Foreign ambassadors, once they finish their tours of duty, often go back home and write books or become private consultants. Others join the faculty of prestigious universities. If they’ve had an especially distinguished track record, they might be named foreign ministers by their country’s president, and – in a few cases – they end up as presidents themselves.
Jerome Mendouga’s career took a very different path – taking him all the way from the comfort of Washington’s Embassy Row to the squalor of Cameroon’s most notorious slammer.
After serving for 15 years as Cameroon’s ambassador to the United States, Mendouga returned to his African homeland in November 2008 – and five months later was arrested and jailed on suspicion of embezzling millions in state funds, largely in connection with an aircraft deal that’s become known in Cameroon as the “Albatross” affair.

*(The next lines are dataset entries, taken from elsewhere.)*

-- ==== Sys2Proof/Machine/Ops.lean ====
section
/-! DEFINITION. The named operations shared by the commands: counters, station state, the transmit queue, the circuit
and load units, the fault unit, and the hold table. -/

namespace Sys2Proof.Machine

/-! ## Station control's own: counters and lines -/

/-- One more, stopping at 65535 (R192). -/
def satSucc (n : Nat) : Nat := min (n + 1) Config.counterMax

/-- A counter rises by one (R192). -/
def Counters.bump (c : Counters) : Counter → Counters
  | .badCrc => { c with badCrc := satSucc c.badCrc }
  | .badFrame => { c with badFrame := satSucc c.badFrame }
  | .rxOverrun => { c with rxOverrun := satSucc c.rxOverrun }
  | .txDrop => { c with txDrop := satSucc c.txDrop }
  | .reachOverflow => { c with reachOverflow := satSucc c.reachOverflow }
  | .lateGrants => { c with lateGrants := satSucc c.lateGrants }
  | .holdsExpired => { c with holdsExpired := satSucc c.holdsExpired }
  | .staleDrops => { c with staleDrops := satSucc c.staleDrops }
  | .disputed => { c with disputed := satSucc c.disputed }
  | .orphanClears => { c with orphanClears := satSucc c.orphanClears }
  | .suspectsPromoted => { c with suspectsPromoted := satSucc c.suspectsPromoted }
  | .faults => { c with faults := satSucc c.faults }
  | .noAnswerTimeouts => { c with noAnswerTimeouts := satSucc c.noAnswerTimeouts }
  | .routeFails => { c with routeFails := satSucc c.routeFails }
  | .tallyOverflow => { c with tallyOverflow := satSucc c.tallyOverflow }
  | .notPermitted => { c with notPermitted := satSucc c.notPermitted }

def State.bump (s : State) (k : Counter) : State := { s with counters := s.counters.bump k }

/-- The station state changes, and the two lines with it in the same step (R177). -/
def State.setStation (s : State) (st : Station) : State :=
  { s with station := st, ready := decide (st = .active), fault := decide (st = .halted) }

/-- LISTEN or ACTIVE: the station takes and sends frames (R172). -/
def State.running (s : State) : Bool := decide (s.station = .listen ∨ s.station = .active)

/-- This station's address. -/
def State.address (s : State) : Nat := s.config.address

/-! ## The transmit queue (R170) -/

/-- A block offers a frame: accepted as the newest entry, or refused and counted "tx drop". In STARTING and HALTED the
queue takes no offer and nothing is counted (R172). -/
def State.offer (s : State) (dest : Nat) (m : Msg) : State × Bool :=
  if s.running then
    if s.tx.length < Config.txCapacity then
      ({ s with tx := s.tx ++ [{ dest := dest, body := .msg m, onLine := none }] }, true)
    else (s.bump .txDrop, false)
  else (s, false)

/-- An offer whose refusal the offering block does not act on. -/
def State.send (s : State) (dest : Nat) (m : Msg) : State := (s.offer dest m).1

/-- The entry is a waiting LOAD for the group; one in sending is not (R170). -/
def TxEntry.waitingLoad (group : Nat) (e : TxEntry) : Bool := e.onLine.isNone && decide (e.body = .load group)

/-- A LOAD is offered for a global group: coalesced with a waiting one, accepted, or refused (R50, R170). -/
def State.offerLoad (s : State) (group : Nat) : State :=
  if s.running then
    if s.tx.any (·.waitingLoad group) then s
    else if s.tx.length < Config.txCapacity then
      { s with tx := s.tx ++ [{ dest := Config.broadcast, body := .load group, onLine := none }] }
    else s.bump .txDrop
  else s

Since April 15, 2009, the 72-year-old career diplomat has languished in a filthy cellblock as the government he once proudly represented tries to build a case against him.
Yet almost a year and a half later, no formal charges had been filed as of press time, and Mendouga’s numerous friends and supporters – including his cancer-stricken wife and two daughters in the United States – adamantly proclaim his innocence, insisting he’s a victim of circumstance.
In late May, The Washington Diplomat traveled to Cameroon to mark the country’s 50th anniversary of independence. During the trip, we attempted to visit Mendouga at Kondengui maximum-security prison, located on the outskirts of Yaoundé, the capital. This reporter got as far as Kondengui’s heavily guarded entrance before being told that Mendouga was a “special prisoner” and that special permission was needed to see him.
Such permission never came, despite The Diplomat spending an entire morning being shunted from one low-level government bureaucracy to another. But we did finally manage to reach Mendouga through his Yaoundé lawyer, Simon Essama.
“It’s not my official residence on Normanstone Drive, I can tell you that,” Mendouga remarked when asked about his current digs. “I’m in a room built for 12 people, with three bunk beds, one on top of the other. For the time being, there are six or seven of us here. We have three boxes for showering and three toilets – one normal Western-style and two Turkish squat toilets.”